The reference object R to be machined consists of a physical element (e.g. a mechanical part) which is exactly the same as the object to be machined by the robot in the industrial application.

This reference object R must be positioned within the learning station on an attachment tool F equal to the one the robot will use in the actual machining operation.

Conveniently, the processing unit E is configured to carry out the calibration step 11 for calibrating the at least one three-dimensional vision sensor V with respect to the at least one three-dimensional reference marker.

In particular, the system S comprises at least a first three-dimensional reference marker placed within the training station. Preferably, said first marker is associated with at least one attachment tool F of the reference object R within the training station.

This first marker represents the origin of the user coordinates of the workobject (main coordinates of the system).

Such first marker is also common to the real robot and to the simulated representation of the same.

Furthermore, the system S comprises at least a second three-dimensional reference marker associated with the reference object R to be machined.

This second marker represents the origin of the object coordinates of the workobject of the system and will be used to correct any deviations in roto- translation of the position of the real piece with respect to the main triad defined by the first marker (user).

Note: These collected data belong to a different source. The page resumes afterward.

theorem skipIf_bne_pc (s : State) (a b : Byte) :
    (s.skipIf (a != b)).pc = if a.toNat = b.toNat then s.pc else s.pc + 2 := by
  simp [instrBytes, BitVec.toNat_inj]

/-- An instruction whose meaning is a skip completes, with the skip's `pc` and nothing else changed. -/
theorem answers_of_exec_eq_skipIf {i : Instr} {s : State} {taken : Bool} {p : PcWord}
    (hexec : exec i s = .next (s.skipIf taken)) (hpc : (s.skipIf taken).pc = p) :
    Answers i s fun t => t.pc = p ∧ Frame [] [] [.pc] s t :=
  ⟨s.skipIf taken, hexec, hpc, frame_skipIf s taken⟩

/-! ### The obligations -/

/-- Settles O26: classes 5 and 9 are told apart by the low nibble, and each instruction's meaning is
one skip on the comparison of the two registers. -/
theorem skipOnRegister : Obligations.SkipOnRegister := by
  refine ⟨fun x y n => ⟨?_, ?_⟩, fun x y s => ⟨?_, ?_⟩⟩
  · rw [decodeOpcode_class5 (formatR_c ..), decodeClass5_formatR]
  · rw [decodeOpcode_class9 (formatR_c ..), decodeClass9_formatR]
  · exact answers_of_exec_eq_skipIf (exec_seReg x y s) (skipIf_beq_pc s _ _)
  · exact answers_of_exec_eq_skipIf (exec_sneReg x y s) (skipIf_bne_pc s _ _)

/-- Settles O25: classes 3 and 4 are read whole, and each instruction's meaning is one skip on the
comparison of the register with the immediate. -/
theorem skipOnImmediate : Obligations.SkipOnImmediate := by
  refine ⟨fun x nn => ⟨?_, ?_⟩, fun x nn s => ⟨?_, ?_⟩⟩
  · rw [decodeOpcode_class3 (formatI_c ..), formatI_x, formatI_nn]
  · rw [decodeOpcode_class4 (formatI_c ..), formatI_x, formatI_nn]
  · exact answers_of_exec_eq_skipIf (exec_seImm x nn s) (skipIf_beq_pc s _ _)
  · exact answers_of_exec_eq_skipIf (exec_sneImm x nn s) (skipIf_bne_pc s _ _)

end Sys2Proof.Machine
end

section
/-! The loads, the immediate addition and the three logic operations (44_load_alu.md R151 to R156):
how the decoder reads classes 6, 7 and 8 for them, what the write of one register does and leaves, and
the four obligations assembled from that. -/

namespace Sys2Proof

/-! ### The classes of the loads and the logic operations (30_encoding.md R84, R86) -/

theorem decodeOpcode_class6 {w : Opcode} (h : w.c = 0x6) :
    decodeOpcode w = .ok (.ldImm (regOfNibble w.x) w.nn) := by
  simp [decodeOpcode, h]

theorem decodeOpcode_class7 {w : Opcode} (h : w.c = 0x7) :
    decodeOpcode w = .ok (.addImm (regOfNibble w.x) w.nn) := by
  simp [decodeOpcode, h]

theorem decodeOpcode_class8 {w : Opcode} (h : w.c = 0x8) :
    decodeOpcode w = decodeClass8 w := by
  simp [decodeOpcode, h]

theorem decodeClass8_ldReg (c x y : Nibble) :
    decodeClass8 (formatR c x y 0x0) = .ok (.ldReg (regOfNibble x) (regOfNibble y)) := by
  simp [decodeClass8]

theorem decodeClass8_or (c x y : Nibble) :
    decodeClass8 (formatR c x y 0x1) = .ok (.or (regOfNibble x) (regOfNibble y)) := by
  simp [decodeClass8]

theorem decodeClass8_and (c x y : Nibble) :
    decodeClass8 (formatR c x y 0x2) = .ok (.and (regOfNibble x) (regOfNibble y)) := by
  simp [decodeClass8]

theorem decodeClass8_xor (c x y : Nibble) :
    decodeClass8 (formatR c x y 0x3) = .ok (.xor (regOfNibble x) (regOfNibble y)) := by
  simp [decodeClass8]

end Sys2Proof

namespace Sys2Proof.Machine

/-! ### The meaning of each instruction (44_load_alu.md R151 to R156) -/

theorem exec_ldImm (x : RegIx) (nn : Byte) (s : State) :
    exec (.ldImm x nn) s = .next (s.setReg x nn) := rfl

theorem exec_addImm (x : RegIx) (nn : Byte) (s : State) :
    exec (.addImm x nn) s = .next (s.setReg x (s.reg x + nn)) := rfl

theorem exec_ldReg (x y : RegIx) (s : State) :
    exec (.ldReg x y) s = .next (s.setReg x (s.reg y)) := rfl

theorem exec_or (x y : RegIx) (s : State) :
    exec (.or x y) s = .next (s.setReg x (s.reg x ||| s.reg y)) := rfl

theorem exec_and (x y : RegIx) (s : State) :
    exec (.and x y) s = .next (s.setReg x (s.reg x &&& s.reg y)) := rfl

theorem exec_xor (x y : RegIx) (s : State) :
    exec (.xor x y) s = .next (s.setReg x (s.reg x ^^^ s.reg y)) := rfl

/-! ### What the write of one register does and leaves -/

/-- The write of a register changes that register alone; `VF` only where it is that register. -/
theorem frame_setReg (s : State) (x : RegIx) (b : Byte) : Frame [x] [] [] s (s.setReg x b) := by
  refine ⟨fun r hr => ?_, fun a _ => s.readByte_setReg x b a, fun p _ => ?_⟩
  · exact s.reg_setReg_ne x r b (by simpa using hr)
  · cases p <;> rfl

/-- An instruction that completes with `P` completes with whatever `P` implies. -/
theorem Answers.imp {i : Instr} {s : State} {P Q : State → Prop} (h : Answers i s P)
    (hPQ : ∀ t, P t → Q t) : Answers i s Q := by
  obtain ⟨t, hexec, hP⟩ := h
  exact ⟨t, hexec, hPQ t hP⟩

/-- An instruction whose meaning is the write of one register completes, with the byte written there
and nothing else changed. -/
theorem answers_of_exec_eq_setReg {i : Instr} {s : State} {x : RegIx} {b : Byte}
    (hexec : exec i s = .next (s.setReg x b)) :
    Answers i s fun t => t.reg x = b ∧ Frame [x] [] [] s t :=
  ⟨s.setReg x b, hexec, s.reg_setReg_self x b, frame_setReg s x b⟩

/-! ### The obligations -/

/-- Settles O28: class 7 is read whole, and the meaning writes the 8-bit sum, which is the sum modulo
256, to `V[X]` alone. -/
theorem addImmWraps : Obligations.AddImmWraps := by
  refine ⟨fun x nn => ?_, fun x nn s => ?_⟩
  · rw [decodeOpcode_class7 (formatI_c ..), formatI_x, formatI_nn]
  · refine (answers_of_exec_eq_setReg (exec_addImm x nn s)).imp fun t ⟨hreg, hframe⟩ => ⟨?_, hframe⟩
    rw [hreg, BitVec.toNat_add]

/-- Settles O30: class 8 tells the three apart by the low nibble, and each meaning writes one bitwise
operation on the two registers to `V[X]` alone. -/
theorem logicIsBitwise : Obligations.LogicIsBitwise := by
  refine ⟨fun x y => ⟨?_, ?_, ?_⟩, fun x y s => ⟨?_, ?_, ?_⟩⟩
  · rw [decodeOpcode_class8 (formatR_c ..), decodeClass8_or]
  · rw [decodeOpcode_class8 (formatR_c ..), decodeClass8_and]
  · rw [decodeOpcode_class8 (formatR_c ..), decodeClass8_xor]
  · refine (answers_of_exec_eq_setReg (exec_or x y s)).imp fun t ⟨hreg, hframe⟩ =>
      ⟨hframe, fun k _ => ?_⟩
    rw [hreg, BitVec.getLsbD_or]
  · refine (answers_of_exec_eq_setReg (exec_and x y s)).imp fun t ⟨hreg, hframe⟩ =>
      ⟨hframe, fun k _ => ?_⟩
    rw [hreg, BitVec.getLsbD_and]
  · refine (answers_of_exec_eq_setReg (exec_xor x y s)).imp fun t ⟨hreg, hframe⟩ =>
      ⟨hframe, fun k _ => ?_⟩
    rw [hreg, BitVec.getLsbD_xor]

/-- Settles O27: class 6 is read whole, and the meaning writes the immediate to `V[X]` alone. -/
theorem ldImmLoads : Obligations.LdImmLoads := by
  refine ⟨fun x nn => ?_, fun x nn s => ?_⟩
  · rw [decodeOpcode_class6 (formatI_c ..), formatI_x, formatI_nn]
  · exact answers_of_exec_eq_setReg (exec_ldImm x nn s)

/-- Settles O29: low nibble 0 of class 8 is the move, and the meaning writes `V[Y]` to `V[X]`
alone. -/
theorem ldRegMoves : Obligations.LdRegMoves := by
  refine ⟨fun x y => ?_, fun x y s => ?_⟩
  · rw [decodeOpcode_class8 (formatR_c ..), decodeClass8_ldReg]
  · exact answers_of_exec_eq_setReg (exec_ldReg x y s)

end Sys2Proof.Machine
end

section
/-! The load of the index register and the addition to it (45_index_memory.md R171, R172): how the
decoder reads class A and low byte `0x1E` of class F, what the write of `I` does and leaves, and the
two obligations assembled from that. -/

namespace Sys2Proof

/-! ### The classes of the two instructions (30_encoding.md R84, R88) -/

theorem decodeOpcode_classA {w : Opcode} (h : w.c = 0xA) :
    decodeOpcode w = .ok (.ldI w.nnn) := by
  simp [decodeOpcode, h]

theorem decodeOpcode_classF {w : Opcode} (h : w.c = 0xF) :
    decodeOpcode w = decodeClassF w := by
  simp [decodeOpcode, h]

theorem decodeClassF_addI (c x : Nibble) :
    decodeClassF (formatI c x 0x1E) = .ok (.addI (regOfNibble x)) := by
  simp [decodeClassF]

end Sys2Proof

namespace Sys2Proof.Machine

/-! ### The meaning of the two instructions (45_index_memory.md R171, R172) -/

theorem exec_ldI (nnn : Addr) (s : State) : exec (.ldI nnn) s = .next (s.setIndex nnn) := rfl

theorem exec_addI (x : RegIx) (s : State) :
    exec (.addI x) s = .next (s.setIndex (indexSum s.i (s.reg x))) := rfl

/-! ### What the write of the index register does and leaves -/

/-- The write of `I` changes no register, `VF` included, no byte of memory, and no other part. -/
theorem frame_setIndex (s : State) (a : Addr) : Frame [] [] [.index] s (s.setIndex a) := by
  refine ⟨fun r _ => s.reg_setIndex a r, fun b _ => s.readByte_setIndex a b, fun p hp => ?_⟩
  cases p with
  | index => simp at hp
  | _ => rfl

/-- An instruction whose meaning is the write of `I` completes, with the address written there and
nothing else changed. -/
theorem answers_of_exec_eq_setIndex {i : Instr} {s : State} {a : Addr}
    (hexec : exec i s = .next (s.setIndex a)) :
    Answers i s fun t => t.i = a ∧ Frame [] [] [.index] s t :=
  ⟨s.setIndex a, hexec, s.setIndex_i a, frame_setIndex s a⟩

/-! ### The obligations -/

/-- Settles O36: low byte `0x1E` of class F is the addition, and the meaning writes the 12-bit sum,
which is the sum modulo 4096, to `I` alone. -/
theorem addIWraps : Obligations.AddIWraps := by
  refine ⟨fun x => ?_, fun x s => ?_⟩
  · rw [decodeOpcode_classF (formatI_c ..), decodeClassF_addI]
  · refine (answers_of_exec_eq_setIndex (exec_addI x s)).imp fun t ⟨hindex, hframe⟩ => ⟨?_, hframe⟩
    rw [hindex, indexSum_toNat, memSize]

/-- Settles O35: class A is read whole, and the meaning writes the address to `I` alone. -/
theorem ldISetsIndex : Obligations.LdISetsIndex := by
  refine ⟨fun nnn => ?_, fun nnn s => ?_⟩
  · rw [decodeOpcode_classA (formatA_c ..), formatA_nnn]
  · exact answers_of_exec_eq_setIndex (exec_ldI nnn s)

end Sys2Proof.Machine
end

section
/-! The read of the delay timer and the writes of the two timers (47_timers.md R194 to R196): how the
decoder reads low bytes `0x07`, `0x15` and `0x18` of class F, what the write of a timer does and
leaves, and the two obligations assembled from that. -/

namespace Sys2Proof

/-! ### The low bytes of class F (30_encoding.md R88) -/

theorem decodeClassF_ldVxDT (c x : Nibble) :
    decodeClassF (formatI c x 0x07) = .ok (.ldVxDT (regOfNibble x)) := by
  simp [decodeClassF]

theorem decodeClassF_ldDTVx (c x : Nibble) :
    decodeClassF (formatI c x 0x15) = .ok (.ldDTVx (regOfNibble x)) := by
  simp [decodeClassF]

theorem decodeClassF_ldSTVx (c x : Nibble) :
    decodeClassF (formatI c x 0x18) = .ok (.ldSTVx (regOfNibble x)) := by
  simp [decodeClassF]

end Sys2Proof

namespace Sys2Proof.Machine

/-! ### The meaning of the three instructions (47_timers.md R194 to R196) -/

theorem exec_ldVxDT (x : RegIx) (s : State) : exec (.ldVxDT x) s = .next (s.setReg x s.dt) := rfl

theorem exec_ldDTVx (x : RegIx) (s : State) :
    exec (.ldDTVx x) s = .next (s.setDelay (s.reg x)) := rfl

theorem exec_ldSTVx (x : RegIx) (s : State) :
    exec (.ldSTVx x) s = .next (s.setSound (s.reg x)) := rfl

/-! ### What the write of a timer leaves -/

/-- The write of `DT` changes no register, `VF` included, no byte of memory, and no other part. -/
theorem frame_setDelay (s : State) (b : Byte) : Frame [] [] [.delay] s (s.setDelay b) := by
  refine ⟨fun r _ => s.reg_setDelay b r, fun a _ => s.readByte_setDelay b a, fun p hp => ?_⟩
  cases p with
  | delay => simp at hp
  | _ => rfl

/-- The write of `ST` changes no register, `VF` included, no byte of memory, and no other part. -/
theorem frame_setSound (s : State) (b : Byte) : Frame [] [] [.sound] s (s.setSound b) := by
  refine ⟨fun r _ => s.reg_setSound b r, fun a _ => s.readByte_setSound b a, fun p hp => ?_⟩
  cases p with
  | sound => simp at hp
  | _ => rfl
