/-- What the device finds at a start (spec/01 R36 to R43; spec/15 R482 to R499): how long PORST_N was low, in ns, the straps
BOOTSEL1 and BOOTSEL0 as a number, TEST_EN, the ten sensors, the states of the four reference clocks with their offsets in 0.01 ppm, the measured clocks of engine and
pipe islands in kHz, the two images, whether the image that runs brings the dictionary on line within the start timeout, the board identity
memory, the stack pages that cannot be repaired, the modules in the cages, and FREF's frequency as 0x5C00.12 codes it. -/
structure BootIn where
  width : Nat
  straps : Nat
  testEn : Bool
  sensors : List Int
  refs : List (Nat × Int)
  clocks : List (Nat × Nat)
  imageA : ImageIn
  imageB : ImageIn
  onLine : Bool
  board : BoardIn
  pages : List Nat
  modules : List (Nat × ModuleIn)
  fref : Nat
  deriving DecidableEq, Repr

/-- A Rosuth Object Link message as it reaches a ROL engine (spec/14 R453, R454, R469): the management port it came by, the
client's address and UDP port in 18 bytes, the entry member when a kind 6 frame brought it, and its bytes, the tag last (that of a CONFIRM comes apart). -/
structure RolIn where
  port : Nat
  peer : Nat
  via : Option Nat
  bytes : List Nat
  deriving DecidableEq, Repr

/-- What the world outside decides for one packet that a pipe takes: the buffers it gets (log entry 13), what it writes into the
memories (log entry 14), and the poisoned words that its stages read (spec/12 R413). -/
structure Turn where
  picks : List Nat
  writes : List MemWrite
  poison : List Poison
  deriving DecidableEq, Repr

/-- What the rule of the object written meets beyond the value: the device's part of a switch in ns (spec/02 R85), the
features that the image of an upgrade lists (spec/11 R401), what an image written brings (spec/15 R491), and what another member
says of its port when one is paired with it (spec/02 R81). -/
structure WriteIn where
  took : Nat
  features : List (Nat × Nat × Nat × Nat)
  image : ImageIn
  far : FarPort
  deriving DecidableEq, Repr
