/-- Rows of the object tables of chapter 01 of spec/. -/
def rows01a : List Row := [
  ⟨0x1040, 0x01, .u16, .ro, .any, 800⟩,  -- Core set point
  ⟨0x1040, 0x02, .u16, .ro, .any, 0⟩,  -- Core measured
  ⟨0x1040, 0x03, .u16, .rw, .between 720 800, 720⟩,  -- Core floor
  ⟨0x1040, 0x04, .u16, .rw, .between 720 800, 800⟩,  -- Core ceiling
  ⟨0x1040, 0x05, .i32, .ro, .any, 0⟩,  -- Hottest junction
  ⟨0x1040, 0x06, .i32, .rw, .between 9000 12000, 11500⟩,  -- Warning threshold
  ⟨0x1040, 0x07, .i32, .rw, .between 10000 12500, 12500⟩,  -- Critical threshold
  ⟨0x1040, 0x08, .i32, .ro, .any, 13500⟩,  -- Shutdown threshold
  ⟨0x1040, 0x09, .u8, .ro, .any, 1⟩,  -- Refresh multiplier, MS0
  ⟨0x1040, 0x0A, .u8, .ro, .any, 1⟩,  -- Refresh multiplier, MS1
  ⟨0x1040, 0x0B, .u8, .ro, .any, 0⟩,  -- Last reset cause
  ⟨0x1041, 0x01, .u16, .ro, .any, 0⟩,  -- Rail reading
  ⟨0x1041, 0x02, .u16, .ro, .any, 0⟩,  -- Rail minimum seen
  ⟨0x1041, 0x03, .u16, .ro, .any, 0⟩,  -- Rail maximum seen
  ⟨0x1041, 0x04, .u32, .ro, .any, 0⟩,  -- Excursion count
  ⟨0x1041, 0x05, .bool, .cmd, .any, 0⟩,  -- Clear
  ⟨0x1042, 0x01, .i32, .ro, .any, 0⟩,  -- Temperature
  ⟨0x1050, 0x01, .u8, .ro, .any, 0⟩,  -- Reference state
  ⟨0x1050, 0x02, .i32, .ro, .any, 0⟩,  -- Reference offset
  ⟨0x1050, 0x03, .u32, .ro, .any, 0⟩,  -- Loss count
  ⟨0x1051, 0x01, .u32, .ro, .any, 0⟩,  -- Island clock
  ⟨0x1051, 0x02, .u8, .ro, .any, 0⟩,  -- Island state
  ⟨0x5E80, 0x01, .u16, .rwd, .any, 30⟩,  -- Burst reset lead
  ⟨0x5E80, 0x02, .u16, .rwd, .between 1 255, 10⟩,  -- Burst reset width
  ⟨0x5E80, 0x03, .u16, .rwd, .any, 10⟩,  -- Burst-enable lead
  ⟨0x5E80, 0x04, .u16, .rwd, .any, 5⟩,  -- Burst-enable lag
  ⟨0x5E80, 0x05, .u16, .rwd, .any, 50⟩,  -- Trigger delay
  ⟨0x5E80, 0x06, .u16, .rwd, .any, 100⟩,  -- Trigger width
  ⟨0x5E80, 0x07, .u16, .rwd, .any, 30⟩,  -- Coexistence reset lead
  ⟨0x5E80, 0x08, .u16, .rwd, .between 1 255, 10⟩]  -- Coexistence reset width

/-- The object tables of chapter 01. -/
def rows01 : List Row := rows01a

/-- Rows of the object tables of chapter 02 of spec/. -/
def rows02a : List Row := [
  ⟨0x2000, 0x01, .u8, .ro, .any, 0⟩,  -- Main-lane state
  ⟨0x2000, 0x02, .bool, .cmd, .any, 0⟩,  -- Main-lane enable
  ⟨0x2000, 0x03, .u32, .rwd, .any, 0⟩,  -- PON-ID
  ⟨0x2000, 0x04, .u32, .rwd, .between 0 124999, 0⟩,  -- Frame phase offset
  ⟨0x2000, 0x05, .u64, .ro, .any, 0⟩,  -- Superframe counter
  ⟨0x2000, 0x06, .u32, .rw, .between 10 100000, 1000⟩,  -- Drain limit
  ⟨0x2000, 0x07, .u8, .rw, .between 1 32, 16⟩,  -- PLOAM per frame
  ⟨0x2001, 0x01, .u8, .ro, .any, 0⟩,  -- Current mode
  ⟨0x2001, 0x02, .bool, .ro, .any, 0⟩,  -- Current precoding
  ⟨0x2001, 0x03, .u8, .rw, .between 0 1, 0⟩,  -- Target mode
  ⟨0x2001, 0x04, .bool, .rw, .any, 0⟩,  -- Target precoding
  ⟨0x2001, 0x05, .u16, .rw, .between 16 8000, 80⟩,  -- Announce lead
  ⟨0x2001, 0x06, .u8, .rw, .between 1 16, 2⟩,  -- Dark frames
  ⟨0x2001, 0x07, .bool, .cmd, .any, 0⟩,  -- Switch
  ⟨0x2001, 0x08, .u64, .ro, .any, 0⟩,  -- Switch frame
  ⟨0x2001, 0x09, .u16, .ro, .any, 0⟩,  -- Notices acknowledged
  ⟨0x2001, 0x0A, .u16, .ro, .any, 0⟩,  -- Incapable terminals
  ⟨0x2001, 0x0B, .u16, .ro, .any, 0⟩,  -- Mode generation
  ⟨0x2002, 0x01, .u8, .ro, .any, 0⟩,  -- Coexistence state
  ⟨0x2002, 0x02, .bool, .cmd, .any, 0⟩,  -- Coexistence enable
  ⟨0x2002, 0x03, .u32, .rwd, .any, 0⟩,  -- Coexistence PON-ID
  ⟨0x2003, 0x01, .u8, .ro, .any, 0⟩,  -- Protection role
  ⟨0x2003, 0x02, .u16, .rwd, .any, 65535⟩,  -- Partner
  ⟨0x2003, 0x03, .bool, .cmd, .any, 0⟩,  -- Protection enable
  ⟨0x2003, 0x04, .i32, .ro, .any, 0⟩,  -- Feeder skew
  ⟨0x2003, 0x05, .bool, .ro, .any, 0⟩,  -- Standby ready
  ⟨0x2003, 0x06, .u16, .rw, .between 16 1024, 256⟩,  -- Post-switch guard
  ⟨0x2003, 0x07, .bool, .cmd, .any, 0⟩,  -- Manual switch
  ⟨0x2003, 0x08, .bool, .rw, .any, 0⟩,  -- Lockout
  ⟨0x2003, 0x09, .u8, .rw, .between 1 8, 2⟩,  -- Loss-detect frames
  ⟨0x2003, 0x0A, .u16, .rw, .between 10 1000, 100⟩,  -- Resume wait
  ⟨0x2003, 0x0B, .u32, .ro, .any, 0⟩,  -- Switch count
  ⟨0x2003, 0x0C, .u32, .ro, .any, 0⟩,  -- Last switch time
  ⟨0x2004, 0x01, .u64, .ro, .any, 0⟩,  -- Frames sent
  ⟨0x2004, 0x02, .u64, .ro, .any, 0⟩,  -- XGEM frames sent
  ⟨0x2004, 0x03, .u64, .ro, .any, 0⟩,  -- Idle XGEM frames
  ⟨0x2004, 0x04, .u64, .ro, .any, 0⟩,  -- Bytes sent
  ⟨0x2004, 0x05, .u64, .ro, .any, 0⟩,  -- Drain discards
  ⟨0x2004, 0x06, .u64, .ro, .any, 0⟩]  -- PLOAM sent

/-- The object tables of chapter 02. -/
def rows02 : List Row := rows02a

/-- Rows of the object tables of chapter 03 of spec/. -/
def rows03a : List Row := [
  ⟨0x2005, 0x01, .u8, .rw, .between 0 2, 2⟩,  -- Rate
  ⟨0x2005, 0x02, .u16, .rw, .between 64 16384, 1024⟩,  -- Preamble length
  ⟨0x2005, 0x03, .octets 8, .rw, .any, 0xaaaaaaaaaaaaaaaa⟩,  -- Preamble pattern
  ⟨0x2005, 0x04, .u8, .rw, .oneOf [32, 64], 64⟩,  -- Delimiter length
  ⟨0x2005, 0x05, .octets 8, .rw, .any, 0xb5983e4dc2710f6a⟩,  -- Delimiter pattern
  ⟨0x2005, 0x06, .u8, .rw, .between 0 8, 3⟩,  -- Delimiter tolerance
  ⟨0x2005, 0x07, .bool, .rw, .any, 1⟩,  -- FEC
  ⟨0x2005, 0x08, .u16, .ro, .any, 0⟩,  -- Terminals assigned
  ⟨0x2006, 0x01, .u8, .ro, .between 0 2, 3⟩,  -- Rate
  ⟨0x2006, 0x02, .u16, .rw, .between 64 16384, 1024⟩,  -- Preamble length
  ⟨0x2006, 0x03, .octets 8, .rw, .any, 0xaaaaaaaaaaaaaaaa⟩,  -- Preamble pattern
  ⟨0x2006, 0x04, .u8, .rw, .oneOf [32, 64], 64⟩,  -- Delimiter length
  ⟨0x2006, 0x05, .octets 8, .rw, .any, 0xb5983e4dc2710f6a⟩,  -- Delimiter pattern
  ⟨0x2006, 0x06, .u8, .rw, .between 0 8, 3⟩,  -- Delimiter tolerance
  ⟨0x2006, 0x07, .bool, .rw, .any, 1⟩,  -- FEC
  ⟨0x2006, 0x08, .u16, .ro, .any, 0⟩,  -- Terminals assigned
  ⟨0x2007, 0x01, .u64, .ro, .any, 0⟩,  -- Bursts granted
  ⟨0x2007, 0x02, .u64, .ro, .any, 0⟩,  -- Bursts found
  ⟨0x2007, 0x03, .u64, .ro, .any, 0⟩,  -- Bursts missing
  ⟨0x2007, 0x04, .u64, .ro, .any, 0⟩,  -- Header errors
  ⟨0x2007, 0x05, .u64, .ro, .any, 0⟩,  -- Records committed
  ⟨0x2007, 0x06, .u64, .ro, .any, 0⟩,  -- Frames rewound
  ⟨0x2007, 0x07, .u64, .ro, .any, 0⟩,  -- Unknown-flow frames
  ⟨0x2007, 0x08, .u64, .ro, .any, 0⟩,  -- Hunts
  ⟨0x2007, 0x09, .u64, .ro, .any, 0⟩,  -- Hunt bytes lost
  ⟨0x2007, 0x0A, .u64, .ro, .any, 0⟩,  -- Reassembly timeouts
  ⟨0x2007, 0x0B, .u64, .ro, .any, 0⟩,  -- Reassembly overflow discards
  ⟨0x2007, 0x0C, .u64, .ro, .any, 0⟩,  -- Corrected headers
  ⟨0x2007, 0x0D, .u64, .ro, .any, 0⟩,  -- Upstream drain discards
  ⟨0x2007, 0x0E, .u8, .ro, .any, 0⟩,  -- Upstream state
  ⟨0x2008, 0x01, .u8, .ro, .any, 0⟩,  -- Filling bank
  ⟨0x2008, 0x02, .u32, .ro, .any, 0⟩,  -- Unread words
  ⟨0x2008, 0x03, .u64, .ro, .any, 0⟩,  -- Frames dropped full
  ⟨0x2008, 0x04, .u64, .ro, .any, 0⟩,  -- Bytes dropped full
  ⟨0x2008, 0x05, .u64, .ro, .any, 0⟩,  -- Patch markers
  ⟨0x2008, 0x06, .u64, .ro, .any, 0⟩,  -- Empty reads
  ⟨0x2008, 0x07, .u16, .rw, .between 100 10000, 2000⟩,  -- Reassembly timeout
  ⟨0x2008, 0x08, .u16, .rw, .between 64 10240, 10240⟩,  -- Maximum SDU
  ⟨0x2008, 0x09, .u64, .ro, .any, 0⟩,  -- Poisoned records
  ⟨0x2009, 0x01, .u16, .rw, .between 10 400, 60⟩,  -- Energy threshold
  ⟨0x2009, 0x02, .u64, .ro, .any, 0⟩,  -- Out-of-grant blocks
  ⟨0x2009, 0x03, .u64, .ro, .any, 0⟩,  -- Frames with out-of-grant light
  ⟨0x2009, 0x04, .u64, .ro, .any, 0⟩,  -- Light without delimiter
  ⟨0x2009, 0x05, .u8, .rw, .between 1 8, 8⟩,  -- Spans per report
  ⟨0x200A, 0x01, .u16, .cmd, .any, 0⟩]  -- Signal-strength request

The three-dimensional vision sensors V are calibrated with respect to the coordinates of the first marker (user coordinates of the workobject), which represents the origin of the coordinates and the reference triad of the whole system S.

The processing unit E is also configured to carry out the step 21 of identifying at least one tool U used by the operator O during the machining operation and of the different parts of the operator’s body, and the step 22 of determining coordinates X, Y, Z of movement axes relating to the tool U and to the different parts of the operator’s body.

The processing unit E of the learning station comprises an offline robotics simulation software of the known type. Such simulation software comprises a virtual CAD representation of an actual machining cell, including the robot (with motion control thereof), the attachment tool, the object to be machined, and the actual tool which will be mounted on board the robot (e.g., a spindle with a milling cutter).

The reference systems (workobject triads) of the virtual representation will be the same as those of the vision sensors and of the cell with the real robot.

In particular, the processing unit E is configured to carry out the step 31 of calculating a roto-translation matrix RX, RY, RZ of the tool U in space starting from the coordinates X, Y, Z of movement axes relating to the tool U and to the different parts of the body of the operator O.

In addition, the processing unit E is configured to carry out the step 32 of calculating the complete trajectory T of the tool U starting from the succession of the coordinates X, Y, Z of the movement axes of the tool U and from the succession of angles of the roto-translation matrix RY, RY, RZ identifying the spatial inclination of the movement axes of the tool itself.

Conveniently, the processing unit E is configured to carry out the step 33 of normalization and correction of the calculated trajectory T.

Furthermore, the processing unit E is configured to carry out the step 34 for converting the calculated trajectory T’ into a program module P for an anthropomorphic robot provided with at least one tool, wherein the program module P comprises a sequence of instructions for moving the tool along the trajectory T’.

It has in practice been ascertained that the described invention achieves the intended objects.

In particular, the fact is emphasized that the computer-implemented method and the self-learning system for an anthropomorphic robot according to the invention allow carrying out an automatic learning (auto-teach) of complex paths for an anthropomorphic robot, by “imitation” of the same movements performed by a human operator.

In addition, the computer-implemented method and the self-learning system for an anthropomorphic robot according to the invention make it possible to considerably reduce the programming time of an anthropomorphic robot.